## TASK BRIEF
Whenever the word "obtain" appears in a line of the data below, copy that line.
****
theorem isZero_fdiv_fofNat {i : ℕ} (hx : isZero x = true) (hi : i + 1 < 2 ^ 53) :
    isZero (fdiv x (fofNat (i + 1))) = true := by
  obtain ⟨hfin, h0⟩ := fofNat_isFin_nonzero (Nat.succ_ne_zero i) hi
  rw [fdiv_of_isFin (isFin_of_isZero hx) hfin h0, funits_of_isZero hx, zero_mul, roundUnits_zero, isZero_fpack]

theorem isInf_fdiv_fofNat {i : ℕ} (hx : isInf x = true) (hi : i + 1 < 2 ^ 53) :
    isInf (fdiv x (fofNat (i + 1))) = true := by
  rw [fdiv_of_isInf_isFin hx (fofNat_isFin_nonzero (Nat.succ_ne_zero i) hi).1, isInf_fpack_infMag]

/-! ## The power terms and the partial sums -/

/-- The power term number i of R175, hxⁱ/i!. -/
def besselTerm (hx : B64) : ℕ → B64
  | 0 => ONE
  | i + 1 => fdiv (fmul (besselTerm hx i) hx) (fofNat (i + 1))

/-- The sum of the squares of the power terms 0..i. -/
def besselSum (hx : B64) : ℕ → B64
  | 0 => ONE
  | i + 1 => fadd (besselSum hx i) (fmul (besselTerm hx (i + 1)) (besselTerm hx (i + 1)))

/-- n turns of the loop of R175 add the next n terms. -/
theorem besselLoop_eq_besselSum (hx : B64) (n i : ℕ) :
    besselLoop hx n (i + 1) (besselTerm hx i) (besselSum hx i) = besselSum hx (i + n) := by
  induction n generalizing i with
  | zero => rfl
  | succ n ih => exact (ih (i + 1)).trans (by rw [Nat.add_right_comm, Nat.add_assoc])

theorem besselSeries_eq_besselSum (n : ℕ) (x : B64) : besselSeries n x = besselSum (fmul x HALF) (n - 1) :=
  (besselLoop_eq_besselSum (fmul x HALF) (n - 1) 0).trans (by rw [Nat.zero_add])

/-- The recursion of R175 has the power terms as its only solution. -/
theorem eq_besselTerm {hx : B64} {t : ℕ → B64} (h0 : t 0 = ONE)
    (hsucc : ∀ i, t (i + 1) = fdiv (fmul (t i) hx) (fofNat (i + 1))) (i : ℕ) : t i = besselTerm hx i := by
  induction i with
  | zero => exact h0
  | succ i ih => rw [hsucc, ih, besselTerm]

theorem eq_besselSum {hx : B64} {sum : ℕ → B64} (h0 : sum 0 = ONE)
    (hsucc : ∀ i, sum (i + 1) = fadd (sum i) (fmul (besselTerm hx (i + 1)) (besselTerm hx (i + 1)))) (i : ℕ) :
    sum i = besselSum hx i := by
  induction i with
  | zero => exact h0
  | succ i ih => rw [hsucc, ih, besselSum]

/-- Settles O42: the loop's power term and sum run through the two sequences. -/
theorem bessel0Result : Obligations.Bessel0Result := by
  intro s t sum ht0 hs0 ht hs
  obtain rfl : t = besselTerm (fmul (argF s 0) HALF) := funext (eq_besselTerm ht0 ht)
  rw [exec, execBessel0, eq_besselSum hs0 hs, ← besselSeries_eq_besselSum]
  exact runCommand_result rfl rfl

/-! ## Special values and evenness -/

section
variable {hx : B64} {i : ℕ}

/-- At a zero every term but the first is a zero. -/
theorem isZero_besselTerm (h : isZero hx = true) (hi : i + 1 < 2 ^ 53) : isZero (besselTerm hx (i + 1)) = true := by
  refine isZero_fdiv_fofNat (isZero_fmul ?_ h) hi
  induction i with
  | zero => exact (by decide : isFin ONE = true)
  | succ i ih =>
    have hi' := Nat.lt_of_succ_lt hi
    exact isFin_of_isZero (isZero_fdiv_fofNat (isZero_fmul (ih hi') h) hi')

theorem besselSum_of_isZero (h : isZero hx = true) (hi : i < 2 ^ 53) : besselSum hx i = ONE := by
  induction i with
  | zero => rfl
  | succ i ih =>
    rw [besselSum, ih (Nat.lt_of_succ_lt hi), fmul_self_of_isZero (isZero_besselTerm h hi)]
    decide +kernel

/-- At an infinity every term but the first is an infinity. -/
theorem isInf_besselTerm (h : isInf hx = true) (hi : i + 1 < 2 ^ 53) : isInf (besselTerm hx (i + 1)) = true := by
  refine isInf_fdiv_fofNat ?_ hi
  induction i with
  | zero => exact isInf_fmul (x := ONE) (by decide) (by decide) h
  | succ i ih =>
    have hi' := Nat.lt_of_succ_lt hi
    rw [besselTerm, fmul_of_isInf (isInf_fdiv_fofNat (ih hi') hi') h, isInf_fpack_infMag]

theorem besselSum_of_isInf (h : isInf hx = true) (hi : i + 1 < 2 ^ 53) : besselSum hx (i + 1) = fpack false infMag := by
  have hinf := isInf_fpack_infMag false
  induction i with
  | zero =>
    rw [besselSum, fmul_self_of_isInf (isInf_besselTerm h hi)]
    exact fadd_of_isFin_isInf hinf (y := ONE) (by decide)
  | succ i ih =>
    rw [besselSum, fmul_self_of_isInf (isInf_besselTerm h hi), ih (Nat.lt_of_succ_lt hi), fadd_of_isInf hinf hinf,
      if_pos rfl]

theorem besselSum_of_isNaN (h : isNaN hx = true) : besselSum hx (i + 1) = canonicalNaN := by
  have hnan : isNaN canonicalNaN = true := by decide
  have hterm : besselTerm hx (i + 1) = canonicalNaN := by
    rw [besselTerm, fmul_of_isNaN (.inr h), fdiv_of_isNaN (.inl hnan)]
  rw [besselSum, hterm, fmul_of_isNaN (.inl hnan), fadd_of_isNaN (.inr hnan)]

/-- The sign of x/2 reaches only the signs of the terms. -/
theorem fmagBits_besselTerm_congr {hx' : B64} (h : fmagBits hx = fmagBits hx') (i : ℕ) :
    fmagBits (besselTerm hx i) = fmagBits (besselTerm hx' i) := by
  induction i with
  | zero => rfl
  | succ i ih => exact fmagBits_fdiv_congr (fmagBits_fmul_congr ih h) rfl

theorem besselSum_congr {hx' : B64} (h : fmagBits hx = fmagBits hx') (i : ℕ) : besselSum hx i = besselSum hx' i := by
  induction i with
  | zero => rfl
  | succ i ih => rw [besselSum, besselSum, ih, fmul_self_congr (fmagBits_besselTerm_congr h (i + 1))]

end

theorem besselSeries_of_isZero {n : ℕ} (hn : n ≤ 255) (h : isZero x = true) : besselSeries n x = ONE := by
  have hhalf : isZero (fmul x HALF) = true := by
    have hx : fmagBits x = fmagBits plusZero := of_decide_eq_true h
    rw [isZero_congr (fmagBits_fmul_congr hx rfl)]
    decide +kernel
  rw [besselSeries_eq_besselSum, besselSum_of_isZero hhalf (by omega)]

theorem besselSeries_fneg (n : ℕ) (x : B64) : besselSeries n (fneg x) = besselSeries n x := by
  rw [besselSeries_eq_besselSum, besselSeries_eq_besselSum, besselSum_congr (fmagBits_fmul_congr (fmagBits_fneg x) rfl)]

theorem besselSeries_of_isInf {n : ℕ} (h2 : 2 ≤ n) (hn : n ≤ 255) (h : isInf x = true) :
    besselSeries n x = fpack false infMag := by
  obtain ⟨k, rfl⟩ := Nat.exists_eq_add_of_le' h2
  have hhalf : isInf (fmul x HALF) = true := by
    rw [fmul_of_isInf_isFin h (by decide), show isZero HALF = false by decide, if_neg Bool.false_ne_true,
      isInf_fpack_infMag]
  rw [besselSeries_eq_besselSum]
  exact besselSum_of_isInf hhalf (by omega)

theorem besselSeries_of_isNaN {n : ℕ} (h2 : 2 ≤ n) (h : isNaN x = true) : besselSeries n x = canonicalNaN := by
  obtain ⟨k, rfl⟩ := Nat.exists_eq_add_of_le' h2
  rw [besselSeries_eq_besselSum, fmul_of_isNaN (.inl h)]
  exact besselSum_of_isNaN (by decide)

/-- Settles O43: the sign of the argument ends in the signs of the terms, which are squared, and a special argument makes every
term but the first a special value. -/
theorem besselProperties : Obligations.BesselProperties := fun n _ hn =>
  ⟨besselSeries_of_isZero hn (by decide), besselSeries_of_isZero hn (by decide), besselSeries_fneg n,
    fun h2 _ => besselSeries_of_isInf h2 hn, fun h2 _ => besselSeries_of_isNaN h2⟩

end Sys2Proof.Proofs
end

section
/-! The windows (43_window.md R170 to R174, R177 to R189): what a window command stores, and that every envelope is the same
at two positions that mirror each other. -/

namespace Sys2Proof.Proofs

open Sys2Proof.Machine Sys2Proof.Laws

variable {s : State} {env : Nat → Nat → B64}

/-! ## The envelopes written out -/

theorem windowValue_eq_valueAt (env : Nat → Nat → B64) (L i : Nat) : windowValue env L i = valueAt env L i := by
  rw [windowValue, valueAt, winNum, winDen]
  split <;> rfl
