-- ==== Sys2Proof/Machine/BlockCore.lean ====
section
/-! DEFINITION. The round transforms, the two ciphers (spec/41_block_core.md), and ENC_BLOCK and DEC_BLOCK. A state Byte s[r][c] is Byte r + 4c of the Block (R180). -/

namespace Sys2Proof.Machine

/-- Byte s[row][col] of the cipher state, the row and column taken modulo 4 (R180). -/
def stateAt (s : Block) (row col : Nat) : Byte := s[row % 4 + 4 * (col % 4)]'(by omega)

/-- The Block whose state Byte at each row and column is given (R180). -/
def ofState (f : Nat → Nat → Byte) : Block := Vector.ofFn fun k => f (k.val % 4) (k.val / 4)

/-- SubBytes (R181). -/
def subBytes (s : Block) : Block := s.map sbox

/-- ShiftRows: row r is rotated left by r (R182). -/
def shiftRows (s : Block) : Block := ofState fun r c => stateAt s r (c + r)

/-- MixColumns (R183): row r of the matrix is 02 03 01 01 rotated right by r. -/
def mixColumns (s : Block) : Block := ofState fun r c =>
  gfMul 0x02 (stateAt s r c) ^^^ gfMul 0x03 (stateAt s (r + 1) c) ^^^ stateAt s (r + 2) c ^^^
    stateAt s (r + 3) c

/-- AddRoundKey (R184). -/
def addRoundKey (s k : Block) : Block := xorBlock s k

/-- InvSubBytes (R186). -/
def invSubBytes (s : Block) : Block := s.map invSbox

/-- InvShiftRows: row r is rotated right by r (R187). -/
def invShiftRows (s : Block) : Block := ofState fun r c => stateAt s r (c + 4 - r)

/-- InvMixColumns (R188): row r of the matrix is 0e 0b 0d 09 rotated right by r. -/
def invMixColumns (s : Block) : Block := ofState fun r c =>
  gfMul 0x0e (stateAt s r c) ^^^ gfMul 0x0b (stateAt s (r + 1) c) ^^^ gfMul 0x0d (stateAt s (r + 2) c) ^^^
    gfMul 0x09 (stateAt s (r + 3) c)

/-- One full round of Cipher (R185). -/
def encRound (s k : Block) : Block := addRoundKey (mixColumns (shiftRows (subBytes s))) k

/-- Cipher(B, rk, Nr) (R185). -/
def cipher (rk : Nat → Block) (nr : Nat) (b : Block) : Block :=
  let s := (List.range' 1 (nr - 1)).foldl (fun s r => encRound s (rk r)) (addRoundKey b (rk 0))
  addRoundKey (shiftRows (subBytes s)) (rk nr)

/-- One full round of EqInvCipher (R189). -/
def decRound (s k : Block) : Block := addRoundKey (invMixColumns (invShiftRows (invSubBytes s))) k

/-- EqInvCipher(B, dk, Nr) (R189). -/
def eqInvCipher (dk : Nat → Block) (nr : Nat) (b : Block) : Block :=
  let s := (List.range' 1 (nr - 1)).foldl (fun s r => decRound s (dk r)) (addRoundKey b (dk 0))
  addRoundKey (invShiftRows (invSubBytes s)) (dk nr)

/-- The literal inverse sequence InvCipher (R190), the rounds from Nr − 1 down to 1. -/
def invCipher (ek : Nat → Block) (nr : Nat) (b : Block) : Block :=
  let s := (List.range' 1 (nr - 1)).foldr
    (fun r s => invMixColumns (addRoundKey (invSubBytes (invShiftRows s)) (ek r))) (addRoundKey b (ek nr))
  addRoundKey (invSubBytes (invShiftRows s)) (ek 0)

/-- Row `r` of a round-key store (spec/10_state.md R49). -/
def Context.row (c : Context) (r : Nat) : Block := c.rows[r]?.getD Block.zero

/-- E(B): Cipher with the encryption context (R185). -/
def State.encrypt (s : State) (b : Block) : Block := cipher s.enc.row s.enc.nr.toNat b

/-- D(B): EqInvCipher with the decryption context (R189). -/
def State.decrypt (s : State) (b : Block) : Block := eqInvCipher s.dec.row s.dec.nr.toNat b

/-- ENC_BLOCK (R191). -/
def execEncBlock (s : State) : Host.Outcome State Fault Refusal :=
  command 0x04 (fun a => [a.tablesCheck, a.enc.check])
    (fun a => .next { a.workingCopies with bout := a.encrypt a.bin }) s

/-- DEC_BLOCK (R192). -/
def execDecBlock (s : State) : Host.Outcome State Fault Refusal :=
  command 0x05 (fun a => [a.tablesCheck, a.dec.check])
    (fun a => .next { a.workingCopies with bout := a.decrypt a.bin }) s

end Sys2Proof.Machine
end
****
## OUTPUT FOR THIS EXERCISE
  obtain ⟨hfin, h0⟩ := fofNat_isFin_nonzero (Nat.succ_ne_zero i) hi
  obtain rfl : t = besselTerm (fmul (argF s 0) HALF) := funext (eq_besselTerm ht0 ht)
  obtain ⟨k, rfl⟩ := Nat.exists_eq_add_of_le' h2
  obtain ⟨k, rfl⟩ := Nat.exists_eq_add_of_le' h2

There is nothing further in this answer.